(Task description): The answer must consist of each line below that holds the word "inRange", copied as it stands.

(Given data):
-- ==== Sys2Proof/Machine/Ops.lean ====
section
/-! DEFINITION. The named operations over memory and registers: the memory controller (spec/20_memory.md R30 to R34), raising
a MemoryAddressError (spec/60_exceptions.md R162, R163), the host's read of a cell (R44), and `done`
(spec/40_cycle.md R84). -/

namespace Sys2Proof.Machine

/-- The value of a cell; an unlisted cell reads 0 (spec/10_state.md R24, spec/20_memory.md R41). -/
def Memory.peek : Memory → Nat → Word
  | [], _ => 0#16
  | (b, v) :: rest, a => if a = b then v else if a < b then 0#16 else Memory.peek rest a

/-- The memory with one cell changed, in canonical form: writing 0 takes the entry out. -/
def Memory.poke : Memory → Nat → Word → Memory
  | [], a, v => if v = 0#16 then [] else [(a, v)]
  | (b, u) :: rest, a, v =>
    if a < b then (if v = 0#16 then (b, u) :: rest else (a, v) :: (b, u) :: rest)
    else if a = b then (if v = 0#16 then rest else (a, v) :: rest)
    else (b, u) :: Memory.poke rest a v

/-- Addresses strictly rising from `lo` on, and no entry 0. -/
def Memory.wfFrom (lo : Nat) : Memory → Bool
  | [] => true
  | (b, v) :: rest => decide (lo ≤ b) && decide (v ≠ 0#16) && Memory.wfFrom (b + 1) rest

/-- The canonical form: addresses strictly rising, no entry equal to what an unlisted cell reads as. -/
def Memory.wf (m : Memory) : Bool := Memory.wfFrom 0 m

/-- Every listed cell lies below `n`. -/
def Memory.below (n : Nat) (m : Memory) : Bool := m.all fun c => decide (c.1 < n)

/-- MEM_SIZE of the core (spec/00_scope.md R4). -/
def State.memSize (s : State) : Nat := s.cfg.memSize

/-- R31: an access at `a` is in range exactly when `a < MEM_SIZE`. -/
def State.inRange (s : State) (a : Addr) : Bool := decide (a.toNat < s.memSize)

/-- The value of the cell at a 12-bit address. -/
def State.cell (s : State) (a : Addr) : Word := s.mem.peek a.toNat

/-- `MemRead(a, 1)` (R33). -/
def State.memRead (s : State) (cause : Cause) (a : Addr) : Except FaultRecord Word :=
  if s.inRange a then .ok (s.cell a) else .error ⟨cause, a⟩

/-- `MemWrite(a, 1, v)` (R34). -/
def State.memWrite (s : State) (a : Addr) (v : Word) : Except FaultRecord State :=
  if s.inRange a then .ok { s with mem := s.mem.poke a.toNat v } else .error ⟨.storeOutOfRange, a⟩

/-- Raising a MemoryAddressError: the cause and the address go into the fault register and nothing else changes
(spec/60_exceptions.md R162, R163; the write of `ir` before an operand access is step 5 of FIRST). There is no handler and
no return (R164, R165): only RESET and LOAD clear the register. -/
def State.raise (s : State) (r : FaultRecord) : State := { s with fault := some r }

/-- `acc <- v` (spec/10_state.md R10). -/
def State.setAcc (s : State) (v : Word) : State := { s with acc := v }

/-- A taken branch: `pc <- a` and `branch_count` grows by 1 (spec/42_branch.md R110). -/
def State.takeBranch (s : State) (a : Addr) : State :=
  { s with pc := a, branchCount := s.branchCount + 1 }

/-- What every instruction writes at its end: the branch-taken latch and the whole snapshot
(spec/40_cycle.md R86, R88). -/
def State.conclude (s : State) (taken : Bool) (shot : Snapshot) : State :=
  { s with brTaken := taken, snapshot := shot }

/-- `done` (spec/40_cycle.md R84). -/
def State.done (s : State) : Bool :=
  match s.maxPc with
  | none => true
  | some m => decide (m.toNat < s.pc.toNat)

/-- The host's read of a cell between commands. `none` is the outcome MemoryAddressError, for an address that is negative or
not below MEM_SIZE (spec/20_memory.md R44). -/
def State.hostRead (s : State) (a : Int) : Option Word :=
  if 0 ≤ a ∧ a < s.memSize then some (s.mem.peek a.toNat) else none

end Sys2Proof.Machine
end

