-- ==== Sys2Proof/Machine/Transfer.lean ====
section
/-! DEFINITION. STO and LDA: spec/41_transfer.md. -/

namespace Sys2Proof.Machine

/-- STO `a` (R100). -/
def execSto (a : Addr) (s : State) : Host.Outcome State Fault Refusal :=
  match s.memWrite a s.acc with
  | .error r => .next (s.raise r)
  | .ok t => .next (t.conclude false {})

/-- LDA `a` (R101). -/
def execLda (a : Addr) (s : State) : Host.Outcome State Fault Refusal :=
  withOperand a s fun m => (s.setAcc m).conclude false { memRead := some m }

end Sys2Proof.Machine
end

(Written reply):
def State.inRange (s : State) (a : Addr) : Bool := decide (a.toNat < s.memSize)
  if s.inRange a then .ok (s.cell a) else .error ⟨cause, a⟩
  if s.inRange a then .ok { s with mem := s.mem.poke a.toNat v } else .error ⟨.storeOutOfRange, a⟩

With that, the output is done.